有些话不能说得太明白,比如他的命和薄奚季绑定,薄奚季死了他也不能独活。

薄奚季自动省略了“天下子民”,总算欣然接受了谢鹤生的答案。

谢鹤生见状追问:“陛下许了什么愿?”

薄奚季反问:“谢郎要探听孤的私密么?”

谢鹤生:…

“可陛下刚探听了我的。”他默默道,不搭理薄奚季,自己看孔明灯去了。

薄奚季低笑一声。

愈夜,城楼上的风呼呼狂啸,风吹开了乌云,光便滑落到帝王肩头,薄奚季向右挪了一步,大氅便恰好挡在谢鹤生身后,于是所有的风都化作温柔的抚摸。

他的愿望...

薄奚季注视着他,想,岁岁如今朝。

...

孔明灯尽数升空后,二人等人群散得差不多了,才下了城楼。

“回家?”薄奚季状似无意地问。

谢鹤生摇头:“答应过陛下的,今天和陛下一道跨年。”

薄奚季勾了勾唇:“那回太阿宫。”

阿景捕捉到关键词,困得睡眼惺忪的小鹰发出兴奋叽叽声。

它的鸣叫忽然变得急促——

“陛...!”谢鹤生惊呼一声。

有人撞在了薄奚季身上。

薄奚季纹丝不动,那人反倒被撞得倒退了几步,捂着脑袋连连道歉:“抱歉,抱歉,太黑了...”

说罢,他就急匆匆地跑走了。

谢鹤生担忧地看向薄奚季,薄奚季面色不善,眼底压着一层躁郁。

“陛下,没事吗?”

“没事...”薄奚季拂了拂被撞到的地方,忽而一顿。

下一瞬,薄奚季调转脚步,朝着那人离开的方向,紧追了过去。

只丢下一句:“在这等我,别乱走。”

谢鹤生从未见过他这样着急的模样,甚至那一瞬间,他似乎在薄奚季身上,看到了浓重到要把人淹没的杀气。

谢鹤生在原地等了几息,实在放心不下,快步追了上去。



齐老二快步绕开人群,借着摊子的遮挡,躲进一个隐秘的角落,这才敢摊开手心,迫不及待地拿出从那名黑衣公子身上夺走的荷包。

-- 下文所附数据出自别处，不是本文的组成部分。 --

/-- The fields of an element in the word the host reads (R37). -/
theorem view_fields (e : Element) :
    e.view.extractLsb' 0 8 = e.coef ∧ e.view.extractLsb' 8 4 = e.char ∧ e.view.extractLsb' 12 4 = 0
      ∧ e.view.extractLsb' 16 9 = e.mod ∧ e.view.extractLsb' 25 6 = 0 ∧ e.view.getLsbD 31 = e.valid := by
  simp (disch := decide) only [Element.view, BitVec.getLsbD_append, BitVec.extractLsb'_append_eq_of_le,
    BitVec.extractLsb'_append_eq_of_add_le, BitVec.extractLsb'_eq_self, Nat.reduceSub]
  simp

/-- Settles O15: the register at ELEMi's offset is element i, and only CMD takes writes. -/
theorem elementViewLayout : Obligations.ElementViewLayout := by
  unfold Obligations.ElementViewLayout
  intro s r off hoff
  have reg : windowReg off = .elem r := by
    simp only [List.mem_cons, Prod.mk.injEq, List.not_mem_nil, or_false] at hoff
    rcases hoff with ⟨rfl, rfl⟩ | ⟨rfl, rfl⟩ | ⟨rfl, rfl⟩ | ⟨rfl, rfl⟩ <;> rfl
  have view : s.regRead off = (s.elem r).view := by simp [State.regRead, reg, State.readReg]
  have ignored (v : Word) : s.regWrite off v = s := by simp [State.regWrite, reg]
  obtain ⟨coef, char, zero, mod, zeros, valid⟩ := view_fields (s.elem r)
  rw [view]
  exact ⟨coef, char, zero, mod, zeros, valid, ignored⟩

end Sys2Proof.Machine

/-! ## When a written element is reduced (R21) -/

namespace Sys2Proof.Machine

open Sys2Proof Sys2Proof.Claims

/-- One shift-and-reduce clears the bits from n up (R133). -/
theorem shiftReduce_toNat_lt (mod : Modulus) (n : Nat) (m : BitVec 8) : (shiftReduce mod n m).toNat < 2 ^ n := by
  refine Nat.lt_pow_two_of_testBit _ fun i hi => ?_
  show (shiftReduce mod n m).getLsbD i = false
  by_cases h8 : i < 8
  · simp [shiftReduce_getLsbD mod n m i h8, Nat.not_lt.mpr hi]
  · exact BitVec.getLsbD_of_ge _ _ (Nat.le_of_not_lt h8)

/-- The loop keeps the product below 2^n (R138). -/
theorem mulLoop_product_lt (mod : Modulus) (n fuel : Nat) (k : Work) (hm : k.multiplicand.toNat < 2 ^ n)
    (hp : k.product.toNat < 2 ^ n) : (mulLoop mod n fuel k).product.toNat < 2 ^ n := by
  induction fuel generalizing k with
  | zero => exact hp
  | succ fuel ih =>
    by_cases h : k.multiplicand = 0 ∨ k.multiplier = 0
    · rw [mulLoop_exit h]; exact hp
    · rw [mulLoop_iterate h]
      refine ih _ (shiftReduce_toNat_lt mod n _) ?_
      show (if k.multiplier.getLsbD 0 then k.product ^^^ k.multiplicand else k.product).toNat < 2 ^ n
      split
      · rw [BitVec.toNat_xor]; exact Nat.xor_lt_two_pow hp hm
      · exact hp

/-- Every product is below 2^n, whatever n is (R138). -/
theorem gfmul_toNat_lt (a b : Coef) (mod : Modulus) (n : Nat) : (gfmul a b mod n).toNat < 2 ^ n := by
  refine mulLoop_product_lt mod n n _ ?_ (Nat.two_pow_pos n)
  show (a &&& mask 8 n).toNat < 2 ^ n
  rw [and_mask_toNat]
  exact Nat.mod_lt _ (Nat.two_pow_pos n)

/-- The k-th candidate after the next one is the one after the k-th. -/
theorem succ_candidate (c : BitVec 9) (k : Nat) : c + 1 + BitVec.ofNat 9 k = c + BitVec.ofNat 9 (k + 1) := by
  rw [BitVec.ofNat_add, BitVec.add_assoc, BitVec.add_comm 1]
  rfl

/-- What a search finds is one of its candidates, with product 1 (R170). -/
theorem searchFrom_some {p : Coef} {mod : Modulus} {n left : Nat} {c : BitVec 9} {x : Coef}
    (h : searchFrom p mod n left c = some x) :
    ∃ k < left, x = (c + BitVec.ofNat 9 k).setWidth 8 ∧ gfmul p x mod n = 1 := by
  induction left generalizing c with
  | zero => cases h
  | succ left ih =>
    by_cases hc : gfmul p (c.setWidth 8) mod n = 1
    · rw [searchFrom_found hc] at h
      cases h
      exact ⟨0, Nat.succ_pos left, by simp, hc⟩
    · rw [searchFrom_next hc] at h
      obtain ⟨k, hk, rfl, hx⟩ := ih h
      exact ⟨k + 1, Nat.succ_lt_succ hk, by rw [succ_candidate], hx⟩

/-- A search that finds nothing has tried every candidate (R170). -/
theorem searchFrom_none {p : Coef} {mod : Modulus} {n left : Nat} {c : BitVec 9}
    (h : searchFrom p mod n left c = none) {k : Nat} (hk : k < left) :
    gfmul p ((c + BitVec.ofNat 9 k).setWidth 8) mod n ≠ 1 := by
  induction left generalizing c k with
  | zero => omega
  | succ left ih =>
    have hc : gfmul p (c.setWidth 8) mod n ≠ 1 := fun hc => by simp [searchFrom_found hc] at h
    rw [searchFrom_next hc] at h
    cases k with
    | zero => simpa using hc
    | succ k =>
      rw [← succ_candidate]
      exact ih h (Nat.lt_of_succ_lt_succ hk)

/-- The k-th candidate of the search, from 1 on, as an 8-bit field (R170). -/
theorem candidate_toNat (k : Nat) : ((1 + BitVec.ofNat 9 k : BitVec 9).setWidth 8).toNat = (k + 1) % 256 := by
  show (1 + k % 2 ^ 9) % 2 ^ 9 % 2 ^ 8 = (k + 1) % 256
  omega

/-- What the search finds is below 2^n, whatever n is (R170). -/
theorem invSearch_toNat_lt {p c : Coef} {mod : Modulus} {n : Nat} (h : invSearch p mod n = some c) :
    c.toNat < 2 ^ n := by
  obtain ⟨k, hk, rfl, -⟩ := searchFrom_some h
  rw [candidate_toNat]
  exact Nat.lt_of_le_of_lt (Nat.mod_le _ _) (by omega)

/-- The search finds an inverse where there is one (R170). -/
theorem invSearch_of_isInverse {p d : Coef} {mod : Modulus} {n : Nat} (h : IsInverse p mod n d) :
    ∃ c, invSearch p mod n = some c := by
  obtain ⟨hpos, hlt, hone⟩ := h
  refine Option.ne_none_iff_exists'.mp fun hnone => ?_
  have hd : (1 + BitVec.ofNat 9 (d.toNat - 1) : BitVec 9).setWidth 8 = d := by
    apply BitVec.eq_of_toNat_eq
    rw [candidate_toNat]
    have := d.isLt
    omega
  have hne := searchFrom_none hnone (k := d.toNat - 1) (by omega)
  rw [hd] at hne
  exact hne hone

/-- LDE with a legal CHAR stores what it was given (R110). -/
theorem exec_lde_legal (s : State) (rd : ElemReg) (coef : Coef) (mod : Modulus) {char : Charac}
    (h : char.toNat ≤ Config.nMax) :
    exec (.lde rd coef mod char) s = .next (s.setElem rd { coef := coef, mod := mod, char := char, valid := true }) := by
  simp [exec, execLde, require, h, bind, Except.bind, pure, Except.pure]

/-- ADD and SUB of valid operands write the adder's element (R121, R122). -/
theorem exec_addSub_valid {s : State} (rd : ElemReg) {ra rb : ElemReg} (ha : (s.elem ra).valid = true)
    (hb : (s.elem rb).valid = true) :
    exec (.add rd ra rb) s = .next (s.setElem rd (xorAdd (s.elem ra) (s.elem rb)))
      ∧ exec (.sub rd ra rb) s = .next (s.setElem rd (xorAdd (s.elem ra) (s.elem rb))) := by
  simp [exec, execAdd, execSub, addResult_valid rd ha hb]

/-- MUL under its preconditions writes the product (R134). -/
theorem exec_mul_ready {s : State} (rd : ElemReg) {ra rb : ElemReg} (h : MulReady s ra rb) :
    exec (.mul rd ra rb) s = .next (s.setElem rd
      { coef := gfmul (s.elem ra).coef (s.elem rb).coef (s.elem ra).mod (s.elem ra).char.toNat
        mod := (s.elem ra).mod, char := (s.elem ra).char, valid := true }) := by
  obtain ⟨ha, hb, hmod, hmod0, hchar, hchar0⟩ := h
  simp only [exec, execMul, operandA_valid ha, operandB_valid hb, beq_iff_eq.mpr hmod, bne_iff_ne.mpr hmod0,
    beq_iff_eq.mpr hchar, bne_iff_ne.mpr hchar0, require_true, bind, Except.bind, pure, Except.pure, commit_ok]

/-- INV under its preconditions writes what the search finds (R171). -/
theorem exec_inv_found {s : State} (rd : ElemReg) {ra : ElemReg} {c : Coef} (h : InvReady s ra)
    (hc : invSearch (s.elem ra).coef (s.elem ra).mod (s.elem ra).char.toNat = some c) :
    exec (.inv rd ra) s = .next (s.setElem rd
      { coef := c, mod := (s.elem ra).mod, char := (s.elem ra).char, valid := true }) := by
  obtain ⟨ha, hmod, hchar⟩ := h
  simp only [exec, execInv, operandA_valid ha, bne_iff_ne.mpr hmod, bne_iff_ne.mpr hchar, require_true, foundOr, hc,
    bind, Except.bind, pure, Except.pure, commit_ok]

/-- A command that wrote a reduced record left its destination reduced. -/
theorem reduced_of_exec {i : Instr} {s t : State} {rd : ElemReg} {e : Element} (he : Reduced e)
    (hw : exec i s = .next (s.setElem rd e)) (h : exec i s = .next t) : Reduced (t.elem rd) := by
  cases hw.symm.trans h
  rwa [State.setElem_elem_same]

/-- The adder keeps COEF below 2^CHAR of the first operand (R120). -/
theorem reduced_xorAdd {a b : Element} (ha : Reduced a) (hb : b.coef.toNat < 2 ^ a.char.toNat) :
    Reduced (xorAdd a b) := by
  show (a.coef ^^^ b.coef).toNat < 2 ^ a.char.toNat
  rw [BitVec.toNat_xor]
  exact Nat.xor_lt_two_pow ha hb

/-- Settles O33: each command writes a record whose COEF is below 2^CHAR. -/
theorem writtenElementsAreReduced : Obligations.WrittenElementsAreReduced := by
  unfold Obligations.WrittenElementsAreReduced
  intro s t rd ra rb
  refine ⟨fun coef mod char legal hcoef h => ?_, fun ha hb hra hrb h => ?_, fun ready h => ?_, fun ready hinv h => ?_⟩
  · exact reduced_of_exec (e := ⟨coef, mod, char, true⟩) hcoef (exec_lde_legal s rd coef mod legal) h
  · obtain ⟨add, sub⟩ := exec_addSub_valid rd ha hb
    exact h.elim (reduced_of_exec (reduced_xorAdd hra hrb) add) (reduced_of_exec (reduced_xorAdd hra hrb) sub)
  · exact reduced_of_exec (gfmul_toNat_lt _ _ _ _) (exec_mul_ready rd ready) h
  · obtain ⟨d, hd⟩ := hinv
    obtain ⟨c, hc⟩ := invSearch_of_isInverse hd
    exact reduced_of_exec (invSearch_toNat_lt hc) (exec_inv_found rd ready hc) h

end Sys2Proof.Machine

/-! ## The register window and the two agents (20_memory.md) -/

namespace Sys2Proof.Machine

荷包触感柔软,用的是上好的天丝,放眼整个渮阳,也只有最显赫的那几家,才有资格使用。

齐老二不禁开始畅享荷包中藏着怎样华贵的珍品,他几乎是贪婪地拆开荷包,看清其中内物的刹那,齐老二浑浊的瞳孔一颤。

“什么鬼东西...”

辱骂说了一半,他感到后背发凉,似乎有什么让人生理恐惧的东西正在靠近。

来不及回头,他的肩头就传来彻骨的寒冷,紧接着他的手腕被猛地捏住,像要将骨骼都捏碎的巨力袭来,痛得他惨叫出声!

“啊啊啊啊——”

一双瞳孔极细的眼睛在黑暗中睁开,眼底是毫不掩饰的嫌恶。

他甚至什么都没说,只是站在那里,恐怖的威压就迫使齐老二不可遏地战栗起来。

就在齐老二以为自己要命丧当场的时候,薄奚季从他几乎碎裂的手中,取走了荷包。

原本圆滚滚的荷包,在小贼的揉捏下皱皱巴巴的,薄奚季小心地将褶皱抚平,第一件事,就是确认藏在其中的发丝是否完好。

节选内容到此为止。